/-! ### Buffers -/

/-- The frames of a buffer, and the bytes of one of its samples and frames (R424). -/
def AudioBuf.frames (b : AudioBuf) : Nat := fieldAt b.entry 12 4
def AudioBuf.play (b : AudioBuf) : Bool := fieldAt b.entry 0 1 == 0x20
def AudioBuf.dram (b : AudioBuf) : Bool := bit (fieldAt b.entry 24 1) 0
def AudioBuf.fmt (b : AudioBuf) : Nat := if b.play then fieldAt b.entry 11 1 else fieldAt b.entry 26 1
def AudioBuf.bytes (b : AudioBuf) : Nat := if b.fmt = 0 then 2 else 4
def AudioBuf.what (b : AudioBuf) : Nat := fieldAt b.entry 8 1

/-- A buffer completes once its operations have ended (R425): INFO is the wall index of its first sample. -/
def State.endAudio (s : State) (b : AudioBuf) (status detail : Nat) : State :=
  let s := s.onAudio (fun a => { a with plays := a.plays.filter (fun x => !(x.ring == b.ring && x.index == b.index)),
                                        caps := a.caps.filter (fun x => !(x.ring == b.ring && x.index == b.index)) })
  s.on (·.owe { ring := b.ring, index := b.index, entry := b.entry, done := { status := status, detail := detail, info := b.first.getD 0 % 2 ^ 48 } })

/-- A buffer's data access faults (R141): the fault is logged and the buffer completes with STATUS 0x06. -/
def State.audioFault (s : State) (b : AudioBuf) (n lane kind iova : Nat) (write : Bool) : State :=
  let s := s.on (fun io => Io.settle ((io.countFault).logFault n iova kind 1 (if b.dram then 0 else fieldAt b.entry 25 1) lane none write))
  s.endAudio b 0x06 0

/-- A buffer changed in place. -/
def State.setBuf (s : State) (b : AudioBuf) : State :=
  let put := fun (l : List AudioBuf) => l.map (fun x => if x.ring = b.ring ∧ x.index = b.index then b else x)
  s.onAudio (fun a => { a with plays := put a.plays, caps := put a.caps })

/-! ### PLAY -/

/-- The bytes of a frame of a PLAY buffer (R424). -/
def AudioBuf.frameBytes (b : AudioBuf) : Nat := fieldAt b.entry 10 1 * b.bytes

/-- The samples of a frame of a PLAY buffer from its bytes (R424): S16 fills the top 16 bits. -/
def AudioBuf.samples (b : AudioBuf) (bs : List Byte) : List Int :=
  let w := b.bytes
  (List.range (fieldAt b.entry 10 1)).map (fun c => signed (8 * w) (leNat (sub bs (c * w) w)) * (if w = 2 then 65536 else 1))

/-- The next `m` frames of a PLAY buffer are read, in operations of the ISO class (R134, R135): the bytes up to the first fault, and that
fault's kind and address. -/
def State.readPlay (s : State) (mem : HostMem) (region : Nat) (b : AudioBuf) (m : Nat) : State × List Byte × Option (Nat × Nat) :=
  let w := Waiter.entry b.ring b.index
  let a := fieldAt b.entry 16 8 + b.done * b.frameBytes
  let (io, bs, f) := Io.readOps mem w region 1 b.dram (if b.dram then 0 else fieldAt b.entry 25 1) (opsOf a (m * b.frameBytes)) s.io
  ({ s with io := Io.settle (io.completeOwn w) }, bs, f)

/-- One frame of a target: a buffer's channels in their places, the others 0 (R422). -/
def placeFrame (count : Nat) (first : Nat) (xs : List Int) : List Int :=
  (List.range count).map (fun c => if first ≤ c then xs.getD (c - first) 0 else 0)

/-- R425: `n` frames of target `t` from wall index `idx`, out of its buffers in order. A fault ends its buffer at the last whole frame
before it (R141). -/
def State.consume (mem : HostMem) (region lane t : Nat) : Nat → Nat → Nat → State → State × List (List Int)
  | 0, _, _, s => (s, [])
  | fuel + 1, n, idx, s =>
    if n = 0 then (s, [])
    else match s.audio.plays.find? (·.what == t) with
      | none => (s, [])
      | some b =>
        let b := { b with first := some (b.first.getD idx) }
        let (s, bs, f) := s.readPlay mem region b (min n (b.frames - b.done))
        let m := bs.length / b.frameBytes
        let got := (List.range m).map (fun j => placeFrame (s.chCount t) (fieldAt b.entry 9 1) (b.samples (bs.drop (j * b.frameBytes))))
        let b := { b with done := b.done + m }
        let s := s.setBuf b
        let s := match f with
          | some (k, a) => s.audioFault b region lane k a false
          | none => if b.done = b.frames then s.endAudio b 0 0 else s
        let (s, rest) := State.consume mem region lane t fuel (n - m) (idx + m) s
        (s, got ++ rest)

/-- Target `t` runs at tick `k`: as AUD_PLAY_RUN says, changed by the orders that take effect by then (R426). -/
def State.playing (s : State) (t k : Nat) : Bool :=
  s.audio.orders.foldl (fun on o => if o.tick ≤ k ∧ bit (fieldAt o.entry 8 3) t then !o.stop else on) (bit (s.getF Fld.AUD_PLAY_RUN_TARGETS) t)

/-- R422: the AUDIO packet of target `t` for the next tick, from what its buffers hold; a missing sample is 0, with an underrun
(R425). -/
def State.buildAudio (s : State) (mem : HostMem) (region lane t : Nat) : State × List (List Int) :=
  let k := s.io.tick + 1
  let spt := s.sptOf s.nextSet
  let count := s.chCount t
  let s := s.onAudio (fun a => { a with built := a.built ++ [t] })
  if !s.playing t k then (s, List.replicate spt (List.replicate count 0))
  else
    let (s, fs) := State.consume mem region lane t (s.audio.plays.length + 1) spt (k * spt) s
    let s :=
      if fs.length < spt then (s.bumpF (Fld.AUD_UNDERRUN t)).on (·.fireOnce (0x100 + t) (targetOcc 423 t))
      else s
    (s, if s.audio.mute.contains (32 + t, k) then List.replicate spt (List.replicate count 0)
      else fs ++ List.replicate (spt - fs.length) (List.replicate count 0))

/-- The payload of an AUDIO packet (R422). -/
def audioPayload (k count spt : Nat) (fs : List (List Int)) : List Byte :=
  leBytes 6 k ++ leBytes 1 count ++ zeros 1 ++ leBytes 2 spt ++ zeros 2 ++ fs.flatMap (fun f => f.flatMap (fun x => leBytes 4 (unsigned 32 x)))

/-- A pack kept for the ports of this device. -/
def State.keepPack (s : State) (k : Nat) (fs : List (List Int)) : State :=
  s.onAudio (fun a => { a with packets := a.packets.filter (·.tick != k) ++ [{ tick := k, frames := fs }] })

/-- R422, R284: an audio window of a region serves target `target`: the packet for the next tick is built in the target's first
window of the period and sent in its windows; target 16 goes over the on-die path. `aligns` control words fall inside. -/
def execAudioWindow (region slot target aligns : Nat) (mem : HostData) (inFlight : Nat) (s : State) : Result :=
  .next (match s.dueSlot region slot with
    | none => s
    | some sl =>
      if sl.kind ≠ 0x09 ∨ sl.lane < 29 ∨ 32 < sl.lane ∨ !s.io.hasHost ∨ s.chCount target = 0 then s
      else
        let k := s.io.tick + 1
        let s := s.startSlot region slot false
        let s :=
          if s.audio.built.contains target then s
          else
            let (s, fs) := s.buildAudio { mem with inFlight := inFlight } region sl.lane target
            if target = 16 then s.keepPack k fs
            else if !s.transmits target then s
            else
              let bs := packetBytes 0x02 true target 0 (audioPayload k (s.chCount target) fs.length fs)
              s.onAudio (fun a => { a with left := a.left ++ [(target, false, bs)] })
        match s.audio.left.find? (·.1 == target) with
        | none => s
        | some (_, cont, bs) =>
          let room := windowBytes sl.nomDur (s.getF (Fld.LNK_STATE_RATE_NOW (target / 4) (target % 4))) aligns
          let now := bs.take room
          let s := ((s.emit (.control target (sobWord cont))).emit (.packet target now)).emit (.control target (eobWord false (decide (now.length % 8 = 4))))
          s.onAudio (fun a => { a with left := a.left.filter (·.1 != target) ++ (if room < bs.length then [(target, true, bs.drop room)] else []) }))

/-! ### Entries -/

/-- The reserved fields of PLAY (R424). -/
def playFieldsOk (e : List Byte) : Bool :=
  decide (fieldAt e 8 1 ≤ 16 ∧ 1 ≤ fieldAt e 10 1 ∧ fieldAt e 10 1 ≤ 32 ∧ fieldAt e 11 1 < 2 ∧ 1 ≤ fieldAt e 12 4 ∧ fieldAt e 12 4 < 2 ^ 24
    ∧ fieldAt e 24 1 < 2) && allZero e 26 38

/-- R424, R425: a PLAY buffer is queued for its target. -/
def execPlay (ring i : Nat) (s : State) : Result :=
  .next (s.onEntry ring i 0x20 true playFieldsOk fun e s =>
    if s.chCount (fieldAt e 8 1) < fieldAt e 9 1 + fieldAt e 10 1 then s.on (·.answer ring i e { status := 0x01, detail := 1 })
    else
      let s := s.on (·.activate ring i e)
      s.onAudio (fun a => { a with plays := a.plays ++ [{ ring := ring, index := i, entry := e, first := none, done := 0 }] }))

/-- The reserved fields of CAPTURE (R424). -/
def audioCaptureFieldsOk (e : List Byte) : Bool :=
  decide (1 ≤ fieldAt e 12 4 ∧ fieldAt e 12 4 < 2 ^ 24 ∧ fieldAt e 24 1 < 2 ∧ fieldAt e 26 1 < 2)
    && allZero e 9 3 && allZero e 27 37

/-- R424, R425: a CAPTURE buffer is queued for its port. -/
def execAudioCapture (ring i : Nat) (s : State) : Result :=
  .next (s.onEntry ring i 0x21 true audioCaptureFieldsOk fun e s =>
    if !s.inputPort (fieldAt e 8 1) then s.on (·.answer ring i e { status := 0x01, detail := 2 })
    else
      let s := s.on (·.activate ring i e)
      s.onAudio (fun a => { a with caps := a.caps ++ [{ ring := ring, index := i, entry := e, first := none, done := 0 }] }))

/-- The reserved fields of START and STOP (R424). -/
def orderFieldsOk (e : List Byte) : Bool :=
  decide (fieldAt e 8 3 < 2 ^ 17) && allZero e 11 1 && allZero e 14 2 && allZero e 22 42

/-- R426: START or STOP waits for its tick, or takes effect at the next. -/
def State.audioOrder (s : State) (ring i op : Nat) : State :=
  s.onEntry ring i op true orderFieldsOk fun e s =>
    if (setBits (fieldAt e 8 3) 17).any (fun t => decide (s.chCount t = 0)) ∨ (setBits (fieldAt e 12 2) 16).any (fun p => !s.inputPort p) then
      s.on (·.answer ring i e { status := 0x01, detail := 2 })
    else
      let s := s.on (·.activate ring i e)
      s.onAudio (fun a => { a with orders := a.orders ++
        [{ ring := ring, index := i, entry := e, stop := op == 0x24, tick := max (fieldAt e 16 6) (s.io.tick + 1) }] })

def execAudioStart (ring i : Nat) (s : State) : Result := .next (s.audioOrder ring i 0x23)
def execAudioStop (ring i : Nat) (s : State) : Result := .next (s.audioOrder ring i 0x24)

/-! ### Slot masks -/

/-- The reserved fields of MASK (R424). -/
def maskFieldsOk (e : List Byte) : Bool := decide (fieldAt e 8 1 ≤ 16) && allZero e 11 1 && allZero e 16 48

/-- The body of a SLOT_MASK command, before its APPLY is known (R427). -/
def maskBody (cls port mask : Nat) : List Byte := leBytes 1 cls ++ leBytes 1 port ++ leBytes 4 mask ++ zeros 6

/-- The channels of a mask do not fit their target (R427). -/
def State.maskExceeds (s : State) (t base mask : Nat) : Bool := decide (s.chCount t < base + (setBits mask 32).length)

/-- R427: a MASK entry writes an own port's shadow, or sends a SLOT_MASK command to a chain. -/
def execMask (ring i : Nat) (s : State) : Result :=
  .next (s.onEntry ring i 0x22 true maskFieldsOk fun e s =>
    let t := fieldAt e 8 1
    let cls := fieldAt e 9 1
    let p := fieldAt e 10 1
    let mask := fieldAt e 12 4
    let known := if t = 16 then decide (p < 16) && s.audEnabled p else (s.audioEntry cls p).isSome && (s.route t).isSome
    let output := if t = 16 then !s.audInput p else true
    let base := if t = 16 then s.getF (Fld.AUD_PORT_CFG_CHAN_BASE (p / 4) (p % 4)) else fieldAt ((s.audioEntry cls p).getD []) 5 1
    if !known then s.on (·.answer ring i e { status := 0x01, detail := 2 })
    else if output && s.maskExceeds t base mask then s.on (·.answer ring i e { status := 0x01, detail := 3 })
    else
      let s := s.on (·.activate ring i e)
      let order : MaskOrder :=
        { entry := some (ring, i, e), target := t, cls := cls, port := p, mask := mask,
          apply := if t = 16 ∨ !s.transmits t then some (s.io.tick + 1) else none }
      let s := s.onAudio (fun a => { a with masks := a.masks ++ [order] })
      if t = 16 then s.setF (Fld.AUD_MASK_SHADOW (p / 4) (p % 4)) mask
      else
        let s := s.onAudio (fun a => { a with walls := a.walls.filter (fun w => !(w.1 == t && w.2.1 == cls && w.2.2.1 == p)) ++ [(t, cls, p, mask)] })
        if s.transmits t then s.queueBulk t (packetBytes 0x07 true t 0 (wallPayload 0x04 (maskBody cls p mask))) else s)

- EXERCISE
Look through the material above and print exactly the lines from the one containing "let t := fieldAt e 8 1" to the one containing "entry := some", both included, and nothing more.

- FINISHED EXERCISE
    let t := fieldAt e 8 1
    let cls := fieldAt e 9 1
    let p := fieldAt e 10 1
    let mask := fieldAt e 12 4
    let known := if t = 16 then decide (p < 16) && s.audEnabled p else (s.audioEntry cls p).isSome && (s.route t).isSome
    let output := if t = 16 then !s.audInput p else true
    let base := if t = 16 then s.getF (Fld.AUD_PORT_CFG_CHAN_BASE (p / 4) (p % 4)) else fieldAt ((s.audioEntry cls p).getD []) 5 1
    if !known then s.on (·.answer ring i e { status := 0x01, detail := 2 })
    else if output && s.maskExceeds t base mask then s.on (·.answer ring i e { status := 0x01, detail := 3 })
    else
      let s := s.on (·.activate ring i e)
      let order : MaskOrder :=
        { entry := some (ring, i, e), target := t, cls := cls, port := p, mask := mask,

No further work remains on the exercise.